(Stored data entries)
/-- Settles O45: the acts of an abort in their order (`abort_eq`, `abortAsked`), through which its record stands (`abortAsked_co`),
the request by the step, and each event by the step and the reason that it aborts with. -/
theorem changeoverAborts : Obligations.ChangeoverAborts := by
  refine ⟨abortOver_iff, fun s seq ready => ⟨fun step sending => ?_, fun step sending => ?_, fun idle aborting => ?_⟩,
    fun reason detail left passed a => ?_, fun reason detail left passed a => ?_,
    fun a p new cause rest notes => ⟨takeNext_of_oldest notes, fun cs => takeNext_of_pan notes⟩,
    fun a => ⟨fun step => ⟨abortOnEvent_of_over .linkLost step, abortOnEvent_of_over .standby step⟩, fun idle aborting =>
      ⟨abortOnEvent_of_progress .linkLost idle aborting, abortOnEvent_of_progress .standby idle aborting,
        abortOnEvent_of_progress .senseLost idle aborting, coRole_abortReason idle aborting⟩⟩,
    fun a p cause => ?_, fun a d target => ?_⟩
  · exact perform_request_of_quiet seq 0x22 (plain abortChangeover) ready (t := framed s) sending
      (plain_eq _ _ (abortChangeover_of_idle (a := { s := framed s }) step))
  · exact perform_request_of_quiet seq 0x22 (plain abortChangeover) ready (t := framed s) sending
      (plain_eq _ _ (abortChangeover_of_aborting (a := { s := framed s }) step))
  · exact perform_request seq 0x22 (plain abortChangeover) ready
      (plain_eq _ _ (abortChangeover_of_progress (a := { s := framed s }) idle aborting))
  · obtain ⟨step, led, told, came, usable⟩ := abortAsked_co reason detail a
    rw [abort_eq]
    generalize abortAsked reason detail a = asked at step led told came usable
    by_cases done : abortOver asked.s = true
    · rw [if_pos done, finishAbort_of_reason _ _ led]
      exact ⟨led, told, came, rfl, .inr ⟨rfl, rfl⟩, fun _ => done⟩
    · rw [if_neg done]
      exact ⟨led, told, came, usable, .inl step, fun idle => absurd (step.symm.trans idle) (by decide)⟩
  · intro begun lowered wrong opened down asked c finished
    have wronged : abortWrongPan reason begun = wrong := abortWrongPan_eq reason begun
    have opens (x : Act) : abortOpen x = opened x := abortOpen_eq x
    have raises (x : Act) (p : Pan) : abortRaise x p = down p x := rfl
    have same : abortAsked reason detail a = asked := by
      change abortRaise (abortRaise (abortOpen (abortWrongPan reason begun)) .a) .b = down .b (down .a (opened wrong))
      rw [raises, raises, opens, wronged]
    obtain ⟨step, led, told, came, -⟩ := abortAsked_co reason detail a
    rw [same] at step led told came
    rw [abort_eq, same]
    clear_value asked
    refine ⟨fun goesOn => ?_, fun done => ?_⟩
    · rw [if_neg ((abortOver_iff asked.s).not.2 goesOn), reportStep, step]
      rfl
    · rw [if_pos ((abortOver_iff asked.s).2 done), finishAbort_of_reason _ _ led, ← told, ← came]
      rfl
  · intro c held relied reason mb engaged
    refine ⟨fun relies lowered => ?_, fun unrelied step => ?_, fun engages step => ?_⟩
    · have same : lowerReason (some cause) = reason := by cases cause <;> rfl
      exact (coPan_of_relied (some cause) ((reliesOn_iff a.s p).2 relies) lowered).trans (by rw [same])
    · exact coPan_of_unrelied .lowering (some cause) ((reliesOn_iff a.s p).not.2 unrelied) step
    · refine coSwitch_of_engaged ?_ step
      rw [mbEngaged_iff, Option.isSome_iff_ne_none]
      exact engages
  · intro c given stuck
    refine ⟨?_, ?_, fun step device => ?_, ?_, fun other => ?_, ?_, fun step device => ?_, fun step away => ?_, fun step away => ?_⟩
    · rintro step rfl rfl
      exact coGaveUp_of_opening step
    · rintro step rfl rfl
      exact coGaveUp_of_closing step
    · exact coGaveUp_of_selecting target step device
    · rintro step rfl rfl
      exact coGaveUp_of_aborting step
    · obtain stranger | rfl := other
      · exact coGaveUp_of_other (not_ownMove_of_step stranger)
      · exact coGaveUp_of_other not_ownMove_es
    · rintro step rfl
      exact coGaveUp_of_other (step ▸ not_ownMove_selecting_mb)
    · exact coGaveUp_of_other (not_ownMove_of_device step device)
    · exact coGaveUp_of_other (not_ownMove_of_not_opened step away)
    · exact coGaveUp_of_other (step ▸ not_ownMove_closing away)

• _Work request_
Working from the data above, extract solely the lines from the one containing "generalize abortAsked reason" through the one containing "exact (coPan_of_relied (some", exactly as they appear, both included.

• _Exercise result_
    generalize abortAsked reason detail a = asked at step led told came usable
    by_cases done : abortOver asked.s = true
    · rw [if_pos done, finishAbort_of_reason _ _ led]
      exact ⟨led, told, came, rfl, .inr ⟨rfl, rfl⟩, fun _ => done⟩
    · rw [if_neg done]
      exact ⟨led, told, came, usable, .inl step, fun idle => absurd (step.symm.trans idle) (by decide)⟩
  · intro begun lowered wrong opened down asked c finished
    have wronged : abortWrongPan reason begun = wrong := abortWrongPan_eq reason begun
    have opens (x : Act) : abortOpen x = opened x := abortOpen_eq x
    have raises (x : Act) (p : Pan) : abortRaise x p = down p x := rfl
    have same : abortAsked reason detail a = asked := by
      change abortRaise (abortRaise (abortOpen (abortWrongPan reason begun)) .a) .b = down .b (down .a (opened wrong))
      rw [raises, raises, opens, wronged]
    obtain ⟨step, led, told, came, -⟩ := abortAsked_co reason detail a
    rw [same] at step led told came
    rw [abort_eq, same]
    clear_value asked
    refine ⟨fun goesOn => ?_, fun done => ?_⟩
    · rw [if_neg ((abortOver_iff asked.s).not.2 goesOn), reportStep, step]
      rfl
    · rw [if_pos ((abortOver_iff asked.s).2 done), finishAbort_of_reason _ _ led, ← told, ← came]
      rfl
  · intro c held relied reason mb engaged
    refine ⟨fun relies lowered => ?_, fun unrelied step => ?_, fun engages step => ?_⟩
    · have same : lowerReason (some cause) = reason := by cases cause <;> rfl
      exact (coPan_of_relied (some cause) ((reliesOn_iff a.s p).2 relies) lowered).trans (by rw [same])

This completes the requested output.